▸ TASK BRIEF: Return exactly those lines of the material below that fall between the line holding "def Machine.State.legal (s" and the line holding "(R305, R313). -/", inclusive.
+++ DATA +++
-- ==== Sys2Proof/Safety.lean ====
section
/-! DEFINITION. What a safe run is: every step answers a next state. The block has no stop of its own: a hardware fault is
a record of the collector (R399) and a refused request is answered. -/

namespace Sys2Proof

set_option Elab.async false

open Sys2Proof.Machine

/-! ## Words that the statements use -/

/-- The level of a rail (R27). -/
def railOf (r : RailId) (x : Rails) : Bool :=
  match r with
  | .vcore => x.vcore
  | .vstore => x.vstore
  | .vdram => x.vdram
  | .vpp => x.vpp
  | .vser => x.vser
  | .vserh => x.vserh
  | .vfuse => x.vfuse
  | .vaon => x.vaon

/-- Nothing is due that follows a command at once: no wake (R80), no sleep entry under way (R82), no record of class G (R405). -/
def Machine.State.calm (s : State) : Bool := !s.pwr.wakeDue && s.pwr.entry.isNone && !s.graveRec

/-- A write of a register of block `b` on a path reaches the register's own rules: the path is up and not limited (R455, R479), the
block is writable (R66), and nothing else is due. -/
def Machine.State.takes (s : State) (via : Path) (b : Blk) : Bool := s.pathUp via && (via == .mreg || !s.pathLimited) && s.blockOpen b && s.calm

/-- Every register outside the list reads the same. -/
def regsBut (offs : List Nat) (s t : State) : Prop := ∀ o, o ∉ offs → t.reg o = s.reg o

/-- The parts of a state. -/
inductive Part
  | pending | now | free | regs | acc | rails | pins | start | clk | pwr | unitResets | fuse | flt | recd
  | sett | links | lanes | sw | txns | nextTxn | marl | chan | vcp | qos | rings | fox | prot | thm
  deriving DecidableEq, Repr

/-- Two states agree in a part. -/
def agree (p : Part) (s t : State) : Prop :=
  match p with
  | .pending => t.pending = s.pending
  | .now => t.now = s.now
  | .free => t.free = s.free
  | .regs => t.regs = s.regs
  | .acc => t.acc = s.acc
  | .rails => t.rails = s.rails
  | .pins => t.pins = s.pins
  | .start => t.start = s.start
  | .clk => t.clk = s.clk
  | .pwr => t.pwr = s.pwr
  | .unitResets => t.unitResets = s.unitResets
  | .fuse => t.fuse = s.fuse
  | .flt => t.flt = s.flt
  | .recd => t.recd = s.recd
  | .sett => t.sett = s.sett
  | .links => t.links = s.links
  | .lanes => t.lanes = s.lanes
  | .sw => t.sw = s.sw
  | .txns => t.txns = s.txns
  | .nextTxn => t.nextTxn = s.nextTxn
  | .marl => t.marl = s.marl
  | .chan => t.chan = s.chan
  | .vcp => t.vcp = s.vcp
  | .qos => t.qos = s.qos
  | .rings => t.rings = s.rings
  | .fox => t.fox = s.fox
  | .prot => t.prot = s.prot
  | .thm => t.thm = s.thm

/-- Nothing but the listed parts differs. -/
def only (l : List Part) (s t : State) : Prop := ∀ p, p ∉ l → agree p s t

/-- The write of a register was taken: its path shows OK, and beside the path's status nothing but the listed parts has changed. -/
def taken (via : Path) (l : List Part) (s t : State) : Prop := t.acc = (s.pathStatus via stOK).acc ∧ only (.acc :: .regs :: l) s t

/-- May a word be written to a register here: no reserved bit or value (R9), a writable register (R8), not locked (R465), of a unit that
is present (R463)? -/
def Machine.State.legal (s : State) (off : Nat) (v : Nat) : Bool :=
  match blkOf off, descOf off with
  | some (b, o), some d => v &&& fieldMask d == v && !s.rsvdValue b off o v && !writesNothing off d && !(s.locked && (allRwl d || lockedOut off)) && !s.unitGone b o
  | _, _ => false

/-- The state in which the stack judges a packet addressed to it: the packet has left the switch (R197). -/
def Machine.State.brought (s : State) (p : Packet) : State := ((s.withLocal p).1.takeIn (s.withLocal p).2).activity

/-- Where the packet lies as the stack judges it. -/
def Machine.State.held (s : State) (p : Packet) : InPkt := (s.withLocal p).1.inAt (s.withLocal p).2 p

/-- No packet stands before this one that it must stay behind, and its cells are good (R195, R216, Table 17.2). -/
def Machine.State.isNext (s : State) (p : Packet) : Bool := !(s.withLocal p).1.overtakes (s.withLocal p).2 (s.held p) && !(s.held p).bad

/-- The packet is addressed to this stack, which is awake, and is its next. -/
def Machine.State.mayEnter (s : State) (p : Packet) : Bool := s.serves p && s.isNext p

/-- Nothing but a request at hand moves the Marl: no older request, no armed checker, no early write-back, no cleaning that is under way or
would begin. -/
def Machine.State.storeCalm (s : State) : Prop :=
  s.txns = [] ∧ s.flt.inject = none ∧ (∀ e ∈ s.marl.lines, e.2.evictFirst = false) ∧ s.fld MARL_STATUS_CLEANING = 0 ∧ (s.dirtyLines + 1) * 100 ≤ s.fld MARL_WB_CFG_DIRTY_HI * s.cacheLines

/-- The stack sends a packet of its own, which joins the egress account its route gives (R161). -/
def sends (s t : State) (r : Packet) : Prop :=
  ∀ port q en, s.route r none = .send port q en →
    ∃ held, t.sw = { s.sw with
      egress := s.sw.egress ++ [{ inPort := none, port := port, vc := q.hdr.vc, pkt := q, cells := q.flits, at_ := s.now, waiting := none, enters := en, held := held }], placed := t.sw.placed }

/-- The next ring-0 descriptor is an operation with this opcode, and the firmware is in service (R305, R313). -/
def Machine.State.starts0 (s : State) (op : Nat) (d : Desc) : Prop :=
  s.nextMgmt = some d ∧ descOp d.hdr 0 = op ∧ s.fld GLB_START_STATUS_FW_DEGRADED = 0

/-- A ring-0 operation has ended: its completion joins the queue of the ring (R306). -/
def ended0 (s t : State) (job : Nat) (status : BitVec 8) (result : List (BitVec 8)) : Prop :=
  ∃ e, (t.ring 0).cpls = (s.ring 0).cpls ++ [e] ∧ e.job = job ∧ e.status = status ∧ e.result = slice result 0 16

/-- A ring-0 operation has begun and is under way. -/
def runs0 (s t : State) (op : Nat) (d : Desc) : Prop :=
  t.fox.mgmt = s.fox.mgmt ++ [{ job := d.job, op := BitVec.ofNat 8 op, payload := d.payload }] ∧ (t.ring 0).cpls = (s.ring 0).cpls

/-- The two states agree in every listed part. -/
def keeps (l : List Part) (s t : State) : Prop := ∀ p ∈ l, agree p s t

/-- An engine's stage with opcode `op` can go on: the machine is awake and nothing else is due, every access of its last round was answered OK, neither
a failure nor a trap stands against it, its clock runs and no checker is armed (R327, R349, R352, R54, R410). -/
def Machine.State.stageReady (s : State) (e op : Nat) (j : Job) (r : Run) : Prop :=
  s.awake = true ∧ s.calm = true ∧ (s.eng e).run = some r ∧ s.job r.job = some j ∧ j.op = op ∧ j.fail = none ∧ r.finished = false ∧ r.queue = [] ∧ r.opened = [] ∧ r.bad = none
    ∧ (s.eng e).trapping = none ∧ s.clk.foxRelock = false ∧ s.foxOn e = true ∧ s.flt.inject = none

/-- The engine has begun a round with these accesses: each waits for response space, is outstanding, or has its answer (R333, R334). -/
def issues (t : State) (e : Nat) (r : Run) (round pos : Nat) (accs : List Acc) : Prop :=
  ∃ q, (t.eng e).run = some q ∧ q.job = r.job ∧ q.round = round ∧ q.lo = r.lo ∧ q.hi = r.hi ∧ q.pos = pos ∧ q.base = r.nextAcc ∧ q.nextAcc = r.nextAcc + accs.length ∧ q.finished = false
    ∧ ∀ i a, accs[i]? = some a → (r.nextAcc + i, a) ∈ q.queue ++ q.opened ∨ ∃ x, (r.nextAcc + i, x) ∈ q.answers

/-- The engine's part of its stage has ended. -/
def partEnded (t : State) (e : Nat) (pos : Nat) : Prop := ∃ q, (t.eng e).run = some q ∧ q.finished = true ∧ q.pos = pos

/-- The maps of the state are in their one form: registers by rising offset, each differing from its reset value; the DRAM by rising address; the
lines of the Marl by rising line number. -/
def Machine.State.wf (s : State) : Bool :=
  rising s.regs && s.regs.all (fun e => e.2 != resetValue e.1) && Memory.wf s.chan.dram && rising s.marl.lines

/-! ## Runs -/

/-- The step answers a next state. -/
def goesOn (o : Host.Outcome State Fault Refusal) : Bool :=
  match o with
  | .next _ => true
  | .fault _ => false
  | .refused _ => false

/-- `n` steps from `s` all answer a next state. -/
def safeFor : Nat → State → Bool
  | 0, _ => true
  | n + 1, s =>
    match step s with
    | .next t => safeFor n t
    | .fault _ => false
    | .refused _ => false

end Sys2Proof
end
+++
▸ ANSWER FOR THE TASK:
def Machine.State.legal (s : State) (off : Nat) (v : Nat) : Bool :=
  match blkOf off, descOf off with
  | some (b, o), some d => v &&& fieldMask d == v && !s.rsvdValue b off o v && !writesNothing off d && !(s.locked && (allRwl d || lockedOut off)) && !s.unitGone b o
  | _, _ => false

/-- The state in which the stack judges a packet addressed to it: the packet has left the switch (R197). -/
def Machine.State.brought (s : State) (p : Packet) : State := ((s.withLocal p).1.takeIn (s.withLocal p).2).activity

/-- Where the packet lies as the stack judges it. -/
def Machine.State.held (s : State) (p : Packet) : InPkt := (s.withLocal p).1.inAt (s.withLocal p).2 p

/-- No packet stands before this one that it must stay behind, and its cells are good (R195, R216, Table 17.2). -/
def Machine.State.isNext (s : State) (p : Packet) : Bool := !(s.withLocal p).1.overtakes (s.withLocal p).2 (s.held p) && !(s.held p).bad

/-- The packet is addressed to this stack, which is awake, and is its next. -/
def Machine.State.mayEnter (s : State) (p : Packet) : Bool := s.serves p && s.isNext p

/-- Nothing but a request at hand moves the Marl: no older request, no armed checker, no early write-back, no cleaning that is under way or
would begin. -/
def Machine.State.storeCalm (s : State) : Prop :=
  s.txns = [] ∧ s.flt.inject = none ∧ (∀ e ∈ s.marl.lines, e.2.evictFirst = false) ∧ s.fld MARL_STATUS_CLEANING = 0 ∧ (s.dirtyLines + 1) * 100 ≤ s.fld MARL_WB_CFG_DIRTY_HI * s.cacheLines

/-- The stack sends a packet of its own, which joins the egress account its route gives (R161). -/
def sends (s t : State) (r : Packet) : Prop :=
  ∀ port q en, s.route r none = .send port q en →
    ∃ held, t.sw = { s.sw with
      egress := s.sw.egress ++ [{ inPort := none, port := port, vc := q.hdr.vc, pkt := q, cells := q.flits, at_ := s.now, waiting := none, enters := en, held := held }], placed := t.sw.placed }

/-- The next ring-0 descriptor is an operation with this opcode, and the firmware is in service (R305, R313). -/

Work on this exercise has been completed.